I want to webscrape the website https://www.rome2rio.com. Below is the code that I came up. Sadly I see a captcha 99% of the times I try. Can someone give a hint on what could I add to the code or how could I modify it to improve this and avoid being detected.

Thanks

from selenium import webdriver
import undetected_chromedriver as uc
import time
import random

# Initialize undetected ChromeOptions
chrome_options = uc.ChromeOptions()

# Essential options to avoid detection
chrome_options.add_argument("--no-sandbox")
chrome_options.add_argument("--disable-dev-shm-usage")
chrome_options.add_argument("--incognito")

# Correctly setting excludeSwitches within undetected_chromedriver context
chrome_options.add_argument("--disable-blink-features=AutomationControlled")
chrome_options.add_argument("--start-maximized")  # To start maximized
chrome_options.add_experimental_option("excludeSwitches", ["enable-automation"])
chrome_options.add_experimental_option('useAutomationExtension', False)

# Rotating User-Agent
user_agents = [
    "Mozilla/5.0 (Windows NT 10.0; Win64; x64) AppleWebKit/537.36 (KHTML, like Gecko) Chrome/91.0.4472.124 Safari/537.36",
    "Mozilla/5.0 (Macintosh; Intel Mac OS X 10_15_7) AppleWebKit/537.36 (KHTML, like Gecko) Chrome/91.0.4472.124 Safari/537.36",
    # Add more as needed
]
random_user_agent = random.choice(user_agents)
chrome_options.add_argument(f"user-agent={random_user_agent}")

# Adjusting viewport size to non-standard dimensions if needed
# chrome_options.add_argument("--window-size=1366,768")  # Use only if you don't want to start maximized

# Use undetected_chromedriver to avoid detection
driver = uc.Chrome(options=chrome_options)

# Open the specified website
driver.get("https://www.rome2rio.com/map/Marseille/Paris")

# Mimicking human behavior with random sleep
time.sleep(random.uniform(2, 4))

# Proceed with your script...

# Close the driver after operations are complete
driver.quit()
2

There are 2 answers

0
Leonardo Hysesani On

I believe solving the captcha by using 2Captcha's or some other captcha solving service's API would be a more reliable solution than trying to evade detection.
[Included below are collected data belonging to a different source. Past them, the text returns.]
-- ==== Sys2Proof/Tests/Slice0.lean ====
section
/-! SUPPORT. The model's own tests: ill-formed terms, words written out from the spec's encodings, one step of each
instruction, and a state that meets the hypotheses of each statement. Expected results are from spec/95_test_vectors.md
and the rules' worked examples. -/

namespace Sys2Proof.Tests

open Sys2Proof.Machine

/-! ### Well-formedness -/

theorem test_wf_block_bpv_zero : (Instr.vbC8 0).wellFormed Params.default = false := by decide
theorem test_wf_block16_bpv_33 : (Instr.vbC16 33).wellFormed Params.default = false := by decide
theorem test_wf_block32_bpv_63 : (Instr.vbC32 63).wellFormed Params.default = false := by decide
theorem test_wf_block_bpv_32 : (Instr.vbC32 32).wellFormed Params.default = true := by decide
theorem test_wf_reserved_bpv_zero : (Instr.vbRsv 3 0).wellFormed Params.default = false := by decide
theorem test_wf_reserved_legal_header : (Instr.vbRsv 2 32).wellFormed Params.default = false := by decide
theorem test_wf_literal_negative : (Instr.rlLit 0x8000).wellFormed Params.default = false := by decide
theorem test_wf_repeat_positive : (Instr.rlRep 0x7FFF).wellFormed Params.default = false := by decide
theorem test_wf_read_offset : (Instr.vbuRead (2 ^ 32)).wellFormed Params.default = false := by decide
theorem test_wf_decode_offset : (Instr.rldDecode (2 ^ 32) 0).wellFormed Params.default = false := by decide
theorem test_params_default_valid : Params.default.valid = true := by decide
theorem test_params_positive_sentinel : ({ rleEos := 0x7FFF, addrW := 32 } : Params).valid = false := by decide

/-! ### Decoding, from bytes written out of the formats R46 to R50 -/

theorem test_decode_none : decode Params.default .header [0b01000000] = .ok (.vbNone 1) [] := by decide
theorem test_decode_rsv_selector : decode Params.default .header [0b11000101] = .ok (.vbRsv 3 5) [] := by decide
theorem test_decode_rsv_bpv : decode Params.default .header [0b00100001] = .ok (.vbRsv 0 33) [] := by decide
theorem test_decode_c32 : decode Params.default .header [0b00000011, 1] = .ok (.vbC32 3) [1] := by decide
theorem test_decode_c16 : decode Params.default .header [0b01100000] = .ok (.vbC16 32) [] := by decide
theorem test_decode_c8 : decode Params.default .header [0b10100000] = .ok (.vbC8 32) [] := by decide
theorem test_decode_lit : decode Params.default .runLoop [0xFF, 0x7F, 9] = .ok (.rlLit 0x7FFF) [9] := by decide
theorem test_decode_rep : decode Params.default .runLoop [0x00, 0x80] = .ok (.rlRep 0x8000) [] := by decide
theorem test_decode_end : decode Params.default .afterLoop [0x00, 0x80] = .ok .rlEnd [] := by decide
theorem test_decode_not_end : decode Params.default .afterLoop [0x80, 0x00] = .reject .notSentinel := by decide
theorem test_decode_short : decode Params.default .runLoop [0x00] = .reject .truncated := by decide

theorem test_table_none : decodeTableWord 8 0xC0 = some (.vbNone 3) := by decide
theorem test_table_rsv : decodeTableWord 8 0xFF = some (.vbRsv 3 63) := by decide
theorem test_table_c32 : decodeTableWord 8 0x1F = some (.vbC32 31) := by decide
theorem test_table_c16 : decodeTableWord 8 0x50 = some (.vbC16 16) := by decide
theorem test_table_c8 : decodeTableWord 8 0x83 = some (.vbC8 3) := by decide
theorem test_table_lit : decodeTableWord 16 0x0002 = some (.rlLit 2) := by decide
theorem test_table_rep : decodeTableWord 16 0xFFFC = some (.rlRep 0xFFFC) := by decide
theorem test_table_end : decodeTableWord 16 0x8000 = some .rlEnd := by decide
theorem test_table_no_bits : decodeTableWord 0 0 = none := by decide

/-- The header byte classes of 95_test_vectors.md section 2.3, counted. -/
theorem test_header_class_counts :
    let all := (List.range 256).map (fun n => decodeHeader (BitVec.ofNat 8 n))
    (all.countP (fun i => match i with | .vbNone _ => true | _ => false),
      all.countP (fun i => match i with | .vbC32 _ => true | _ => false),
      all.countP (fun i => match i with | .vbC16 _ => true | _ => false),
      all.countP (fun i => match i with | .vbC8 _ => true | _ => false),
      all.countP (fun i => match i with | .vbRsv _ _ => true | _ => false)) = (4, 32, 32, 32, 156) := by
  decide +kernel

/-! ### One step -/

/-- The answer is a next state of which this holds. -/
def after (o : Host.Outcome State Fault Refusal) (f : State → Bool) : Bool :=
  match o with
  | .next t => f t
  | .fault _ => false
  | .refused _ => false

/-- A buffer with VBU in a phase at a cursor, RLD idle. -/
def vbuState (bytes : List Byte) (phase : VbuPhase) (cur : Nat) (sel : BitVec 2) (bpv : BitVec 6) : State :=
  { State.reset with
    mem := Memory.ofBytes bytes
    vbu := { VbuRegs.reset with phase := phase, cur := cur, sel := sel, bpv := bpv } }

/-- A buffer with RLD in a phase at a cursor with a budget, VBU idle. -/
def rldState (bytes : List Byte) (phase : RldPhase) (cur : Nat) (budget : Int) : State :=
  { State.reset with
    mem := Memory.ofBytes bytes
    rld := { RldRegs.reset with phase := phase, cur := cur, budget := budget } }

/-- P2's buffer in UNPACK before value 10: word 0 with 2 bits left (95_test_vectors.md P2). -/
def unpackState : State :=
  { State.reset with
    mem := Memory.ofBytes [0x83, 0x21, 0x0F, 0xD5, 0x19, 0x0F, 0x19, 0x0F, 0xD5, 0x19, 0xD5, 0x19, 0x0F, 0xD5, 0x00]
    vbu := { VbuRegs.reset with
      phase := .unpack, cur := 6, sel := 2, bpv := 3, count := 33, idx := 10, endAddr := 15, word := 0x0F19D50F
      rem := 2, out := [0, 3, 6, 1, 4, 7, 2, 5, 0, 3] } }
They might not be free, but their pricing is not an issue for most applications at 1-2$/1000 requests depending on the captcha type.

0
Michael Mintz On

You can avoid the CAPTCHAs with https://github.com/seleniumbase/SeleniumBase UC Mode.

After pip install seleniumbase, you can run the following with python:

from seleniumbase import Driver

driver = Driver(uc=True)
driver.uc_open_with_reconnect("https://www.rome2rio.com/map/Marseille/Paris", 3)
driver.type('input[aria-label="From"]', "Geneva, Switzerland")
driver.type('input[aria-label="To"]', "Vienna, Austria")
driver.click('button span:contains("Search")')

breakpoint()

driver.quit()

The script pauses at the breakpoint(). Type c and press Enter in the console to continue from the breakpoint.

More documentation on UC Mode here: SeleniumBase/help_docs/uc_mode.md

The SeleniumBase driver includes all the original driver methods, plus new ones.